Bartali aided the Italian Resistance against the Nazis during World War II and sheltered a family of Jews in an apartment he financed with his cycling winnings. He was also able to smuggle identity documents hidden in his bike frame past Nazi checkpoints, under the guise of a national hero in training. After the war, the chain-smoking, wine-loving 34-year-old recaptured the Tour de France title, restoring pride to his fractured homeland.
The book, written by Canadian siblings Aili McConnon (a journalist for Business Week magazine) and her brother Andres (a historical researcher specialising in World War II) is apparently the first to be written about Bartali in English and is based on interviews with his family, former teammates, a Holocaust survivor he saved and a decade of research. It’s available from 28 June in hardback for £20, published by Weidenfeld & Nicolson.
How I Won the Yellow Jumper, by Ned Boulting
This second edition includes a new 64-page chapter on last year’s Tour, entitled How Can Won the Green Jersey. It’s available from 21 June in paperback or Ebook from Yellow Jersey Press priced £8.99.

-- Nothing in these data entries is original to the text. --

theorem Engine.markError_statusSound {x : ErrorCode} (h : x ≠ .outOfMemory) (e : Engine) :
    (e.markError x).StatusSound := by
  obtain ⟨h0, h5, h8⟩ := ErrorCode.code_legal h
  exact ⟨rfl, fun _ => rfl, iff_of_true h0 rfl, h5, h8⟩

theorem Engine.markSuccess_statusSound (e : Engine) : e.markSuccess.StatusSound := by
  simp [Engine.StatusSound]

theorem Engine.writeReg_statusSound {e : Engine} (v : Word) (r : Reg) (h : e.StatusSound) :
    (e.writeReg v r).StatusSound := by
  cases r
  case cmd => simp [Engine.writeReg, Engine.StatusSound]
  all_goals exact h

/-! ### Every event keeps the engine sound -/

theorem Engine.sound_iff (e : Engine) :
    e.Sound ↔ e.ParamsSound ∧ e.MemSound ∧ e.StatusSound ∧ e.ResultsSound := Iff.rfl

theorem Engine.reset_sound {p : Params} (hp : p.wf = true) : (Engine.reset p).Sound := by
  refine ⟨hp, ⟨Memory.wf_nil, by simp [Engine.reset]⟩, ?_, ?_, ?_, ?_, ?_⟩
  · simp [Engine.StatusSound, Engine.reset]
  · exact ⟨Nat.zero_le _, fun _ _ _ => rfl⟩
  · simp [Engine.TruncSound, Engine.reset]
  · exact ⟨Nat.zero_le _, Nat.two_pow_pos 31, fun h => absurd h (Nat.lt_irrefl 0), fun _ _ => rfl⟩
  · exact ⟨.inl fun _ _ => rfl, fun _ _ => rfl⟩

theorem complete_pending_sound {e : Engine} (h : e.Sound) : (e.complete (pendingResult e)).Sound := by
  obtain ⟨hp, hm, -, hr⟩ := (Engine.sound_iff e).1 h
  cases hx : pendingResult e with
  | error x =>
    exact (Engine.sound_iff _).2 ⟨hp, hm, e.markError_statusSound (pendingResult_error hx),
      (e.markError_sameResults x).sound hr⟩
  | ok c =>
    have hb := (pendingResult_bounded hx).1
    exact (Engine.sound_iff _).2 ⟨by simpa [Engine.ParamsSound] using hp,
      Commit.apply_memSound hb hp hm, Engine.markSuccess_statusSound _,
      Commit.apply_resultsSound hb hm.1 hp hr⟩

theorem busWrite_sound {e e' : Engine} {off : Offset} {n : Nat} {v : Word} (h : e.Sound)
    (hw : busWrite e off n v = .ok e') : e'.Sound := by
  obtain ⟨hp, hm, hs, hr⟩ := (Engine.sound_iff e).1 h
  have hres := (busWrite_sameResults hp hw).sound hr
  have hparams : e'.ParamsSound := by rwa [Engine.ParamsSound, busWrite_params hw]
  rcases (busWrite_ok hw).2 with ⟨r, -, -, -, rfl⟩ | ⟨-, hlo, hhi, rfl⟩
  · exact (Engine.sound_iff _).2 ⟨hparams, by simpa [Engine.MemSound] using hm,
      Engine.writeReg_statusSound v r hs, hres⟩
  · exact (Engine.sound_iff _).2 ⟨hparams, Engine.writeBuffer_memSound v hp hlo hhi hm, hs, hres⟩

/-! ### Every step, and so every run, keeps the state sound -/

theorem step_host_sound {s t : State} (hs : s.host.Sound) (h : step s = .next t) : t.host.Sound := by
  rcases step_host_cases h with e | ⟨r, hlt, e⟩ <;> rw [e]
  · exact hs
  · obtain ⟨hlen, -⟩ := hs
    exact ⟨by simp [hlen], hlt⟩

theorem step_sound {s t : State} (hs : s.Sound) (h : step s = .next t) : t.Sound := by
  obtain ⟨heng, hhost⟩ := hs
  refine ⟨?_, step_host_sound hhost h⟩
  rcases step_eng_cases h with e | ⟨-, off, n, v, -, hw⟩ | ⟨-, -, e⟩ | ⟨-, e⟩
  · rwa [e]
  · exact busWrite_sound heng hw
  · rw [e]; exact complete_pending_sound heng
  · rw [e]; exact Engine.reset_sound heng.1

/-- What every step keeps holds after every run. -/
theorem core_run_invariant {P : State → Prop} (hstep : ∀ s t, P s → step s = .next t → P t) {k : Nat}
    {s t : State} (hs : P s) (h : core.run k s = .next t) : P t := by
  induction k generalizing s with
  | zero =>
    injection h with h
    exact h ▸ hs
  | succ k ih =>
    rw [core_run_succ (step_eq s)] at h
    exact ih (hstep _ _ hs (step_eq s)) h

/-! ### The obligations of 10_state.md -/

/-- Settles O21: reset is sound, every step keeps a sound state sound, and a run is a sequence of steps. -/
theorem reachableStatesAreSound : Obligations.ReachableStatesAreSound := by
  intro p program schedule k t hp hrun
  exact core_run_invariant (fun _ _ => step_sound)
    ⟨Engine.reset_sound hp, rfl, Nat.zero_le _⟩ hrun
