-- ==== Sys2Proof/Syntax.lean ====
section
/-! DEFINITION. The instruction set: one constructor for each of the 42 opcodes (30_encoding.md R89), operands in assembly
order. Every register number, immediate and address is legal (R91), so the field types carry the ranges. -/

namespace Sys2Proof

/-- The 42 instructions, in the order of their opcode numbers 0 to 41 (R89). -/
inductive Instr where
  | lda (rd : Reg) (addr : Addr)
  | ldi (rd : Reg) (imm : Byte)
  | sta (rs : Reg) (addr : Addr)
  | mov (rd rs : Reg)
  | add (rd rs : Reg)
  | addI (rd : Reg) (imm : Byte)
  | sub (rd rs : Reg)
  | subI (rd : Reg) (imm : Byte)
  | shtL (rd rs : Reg)
  | shtR (rd rs : Reg)
  | hlt
  | jmp (addr : Addr)
  | cmp (ra rb : Reg)
  | cmpI (ra : Reg) (imm : Byte)
  | beq (addr : Addr)
  | bne (addr : Addr)
  | ble (addr : Addr)
  | bge (addr : Addr)
  | blt (addr : Addr)
  | bgt (addr : Addr)
  | beqR (off : Byte)
  | bneR (off : Byte)
  | bleR (off : Byte)
  | bgeR (off : Byte)
  | bltR (off : Byte)
  | bgtR (off : Byte)
  | and (rd rs : Reg)
  | or (rd rs : Reg)
  | xor (rd rs : Reg)
  | not (rd rs : Reg)
  | endProgram
  | input
  | draw
  | out
  | call (addr : Addr)
  | ret
  | iniP (addr : Addr)
  | setP (rs : Reg)
  | getP (rd : Reg)
  | updP (rs : Reg)
  | upiP (imm : Byte)
  | getc
  deriving DecidableEq, Repr

end Sys2Proof
end

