-- ==== Sys2Proof/Machine/Logic.lean ====
section
/-! DEFINITION. AND, OR, XOR, NOT (43_logic.md R170 to R174). Z is written from the result, C is unchanged. -/

namespace Sys2Proof.Machine

/-- AND (R171). -/
def execAnd (rd rs : Reg) (s : State) : Host.Outcome State Fault Refusal :=
  .next (writeLogic .frr rd (readReg rd s &&& readReg rs s) s)

/-- OR (R172). -/
def execOr (rd rs : Reg) (s : State) : Host.Outcome State Fault Refusal :=
  .next (writeLogic .frr rd (readReg rd s ||| readReg rs s) s)

/-- XOR (R173). -/
def execXor (rd rs : Reg) (s : State) : Host.Outcome State Fault Refusal :=
  .next (writeLogic .frr rd (readReg rd s ^^^ readReg rs s) s)

/-- NOT (R174): the complement of the second register into the first, which is no input. -/
def execNot (rd rs : Reg) (s : State) : Host.Outcome State Fault Refusal :=
  .next (writeLogic .frr rd (~~~ readReg rs s) s)

end Sys2Proof.Machine
end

Slaying the Badger, by Richard Moore
Inside the Peloton, by Nicolas Roche
AG2R pro Nicolas Roche uses his Tour diaries originally published in the Irish Independent as a basis to elaborate on his life and career so far. Originally published last year, there’s no new material in this new paperback edition of Inside the Peloton but marks a good opportunity to take a look at the winner of last year’s Irish Sports Book of the Year. It’s available now, published by Transworld Ireland, for £8.99.